Reactive oxygen species
ROS were analyzed using Cell ROX Green kit (Life technologies, New York, USA) according to manufacturer’s instructions. For positive control, cells were treated with Tert-butyl hydrogen peroxide (TBHP) (working concentration 200 µM). Briefly, after exposure or sham exposure, 1 million cells in 500 µl were taken for ROS measurement and 2 µl of 2.5 mM Cell ROX solution was added directly to the cells in RPMI and incubated for 45 min in CO2 incubator with closed caps. After 20 min of incubation antibodies against surface markers were added, specifically, CD45-V450 conjugate (BD biosciences, San Jose, California, USA), CD34-APC conjugate (Myltenyi Biotec, Bergisch Gladbach, Germany) specific for HSPC, CD38-PeCy7 (BD biosciences) conjugate to distinguish population that is enriched for either HSC (CD34+ 38−) or progenitors (CD34+ 38+) and 3 µl of 7-AAD for dead cells staining. Samples were then incubated for another 25 minutes in CO2 incubator and subsequently analyzed by flow cytometer (BD FACS Canto II). Data were analyzed via BD FACS Diva software. Compensation matrix was created by the compensation wizard in the FACS Diva software after acquisition of single color stained samples and unstained control.
DNA repair foci
DNA repair foci were analyzed by imaging flow cytometry and automated fluorescent microscopy as previously described27,52. Briefly, 3–5 million of cells were fixed immediately after exposure and immunostained with the primary polyclonal rabbit 53BP1 antibody (Novus biologicals, Cambridge, United Kingdom). As a positive control cells were irradiated with 2 Gy of γ
-rays at a dose rate of 0.35 Gy/min using a THERATRON® Elite 80 (MDS Nordion, Ottawa, Canada). After 1 h incubation secondary antibody Alexa Fluor 488 anti-rabbit 1:200 (Life technologies) and monoclonal mouse γH2AX BV-421 conjugate in dilution 1:10 were added and cells were incubated for 1 h at room temperature in the dark. Subsequently, the cells were washed in cold PBS and stained with 2 μl of 7-AAD for DNA staining (BD biosciences). From each sample, at least 15000 cells were captured using the ImageStreamX-100 (Amnis Inc., Seattle, Washington, USA) with 60x objective and the extension depth of field 1 (EDF1) to gain the best possible resolution. Three lasers, 405, 488, 785 nm and CCD camera were used to analyze γH2AX, 53BP1, DNA, granularity, and cell morphology, respectively. Images of cells were acquired at the rate of 50–200 cell/s. Using the IDEAS software, image compensation was performed and DNA repair foci were enumerated in appropriate cells essentially as previously described27.

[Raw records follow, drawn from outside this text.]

-- ==== Sys2Proof/Certificates/Slice0/Obligations.lean ====
section
/-! DEFINITION. The statements for the provers, chapter by chapter. A request is `admitted` where its port takes it and
passes it on (R187, R189, R192); `formReply p kind tag a s` is `s` with the reply `a` formed on port `p` (R186, R191, R193),
so an equation `exec c s = .next (formReply p kind tag a t)` says the reply and, through `t`, all that changes. -/

section Statements

open Sys2Proof Sys2Proof.Machine

/-! ### The queue of commands -/

/-- One step runs the command at the front of the queue on the state that holds the rest of the queue; with no command
waiting the part idles: nothing changes, and no time passes. The queue is the model's own (log entry 2). -/
def Obligations.StepRunsFrontCommand : Prop :=
  (∀ (c : Instr) (s : State), step { s with pending := c :: s.pending } = exec c s)
  ∧ (∀ s : State, s.pending = [] → step s = .next s)

/-! ### Frames and records -/

/-- R191, R194, R195: every well-formed request reads back from its kind code and body, and its body has the length of its
row of the kind code table. -/
def Obligations.RequestReadsBackFromItsFrame : Prop :=
  ∀ r : Request, r.wf = true →
    requestOf r.kind r.body = some r
      ∧ (kindRow r.kind).map (·.length) = some r.body.length
      ∧ ((kindRow r.kind).map (·.panelOnly) = some true ↔ r.kind ∈ ([0x26, 0x34, 0x35, 0x40, 0x54] : List Byte))

/-- R187, R189, R191, R192: a request's frame, sent after the sync byte on the Link Port or in a select period of the
Panel Port, has exactly the effect of the request arriving on that port; bytes after the check byte of a select period
are ignored, and PSDO shifts out 0x00. The frame's events complete, and so does the request's command. How the rows
stand for frames and what `psdo` records is the model's own: log entries 5, 7 and 18. -/
def Obligations.FramedRequestIsItsCommand : Prop :=
  (∀ (r : Request) (dt : Nat) (tag : Byte) (s : State), r.wf = true → s.rx = .hunt →
    ∃ t, exec (.linkFrameComplete dt (0xA5 :: r.frame tag)) s = .next t
      ∧ exec (r.command dt .link tag) s = .next t)
  ∧ (∀ (r : Request) (dt : Nat) (tag : Byte) (extra : List Byte) (s : State), r.wf = true →
    ∃ t, exec (.panelRequestFrame dt (r.frame tag ++ extra)) s = .next t
      ∧ exec (r.command dt .panel tag)
          { s with psdo := List.replicate ((r.frame tag).length + extra.length) 0 } = .next t)

/-- R5 to R9, R196: whatever record is accepted, the record stored for it is in range, passes the tests of R5 and R6 as it
stands, and would be stored unchanged. -/
def Obligations.StoredRecordIsLegal : Prop :=
  ∀ (raw : RawStep) (r : StepRecord), raw.wf = true → acceptRaw raw = some r →
    r.stored.legal = true
      ∧ r.stored.speed ≤ 10700 ∧ (r.stored.speed = 0 ∨ 40 ≤ r.stored.speed)
      ∧ (r.stored.kind = .dose → r.stored.speed ≤ 600) ∧ (r.stored.kind = .prompt → r.stored.speed = 0)
      ∧ (1 ≤ r.stored.onTime ∧ r.stored.onTime ≤ 60) ∧ (1 ≤ r.stored.offTime ∧ r.stored.offTime ≤ 60)
      ∧ (r.stored.heatMode = .temp → 30 ≤ r.stored.heatValue ∧ r.stored.heatValue ≤ 160)
      ∧ (r.stored.heatMode = .power → 1 ≤ r.stored.heatValue ∧ r.stored.heatValue ≤ 100)
      ∧ (r.stored.heatMode = .off → r.stored.heatValue = 0)
      ∧ (∀ x, r.stored.ramp = some x → r.stored.heatMode = .temp ∧ 1 ≤ x ∧ x ≤ 20)
      ∧ (∀ x, r.stored.target = some x → r.stored.kind = .dose ∧ 1 ≤ x ∧ x ≤ 5000)
      ∧ (r.stored.exits.boil = true ↔ r.stored.boil = .endStep)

For automated fluorescent microscopy cells were cytospun on microscopic cytoslides immediately after exposure (ThermoShandon, Pittsburgh, Pennsylvania, USA) before being fixed and immunostained as previously described26,27,52. A primary antibody mix consisting of 53BP1 polyclonal/rabbit antibody at 1:800 dilution and γH2AX monoclonal/mouse antibody (both antibodies from Novus biologicals) at 1:400 dilution was used. The secondary antibody mix consisted of Alexa Fluor 488 IgG (H + L) anti-rabbit, 1:200, and Alexa Fluor 555 IgG (H + L) antimouse, 1:200 (Life Technologies). Upon immunostaining, cover slips (Menzel-Gläser, Germany) were mounted on microscopic cytoslides with a VECTASHIELD mounting medium (Vector Laboratories, Peterborough, United Kingdom) and sealed using a translucent nail polish. The slides were scanned by the METAFER Slide Scanning System (MetaSystems, Altlussheim, Germany). Firstly, optical sections through the nuclei were captured from 10 sections at 0.7 µm intervals and the final images were obtained by the projection of the individual sections with a Zeiss Axio Imager Z1 microscope (Zeiss Microscopy, Jena, Germany) using the 63x objective. DNA repair foci were enumerated by custom made classifier in at least 150 cells and data from two microscopic slides were pooled together.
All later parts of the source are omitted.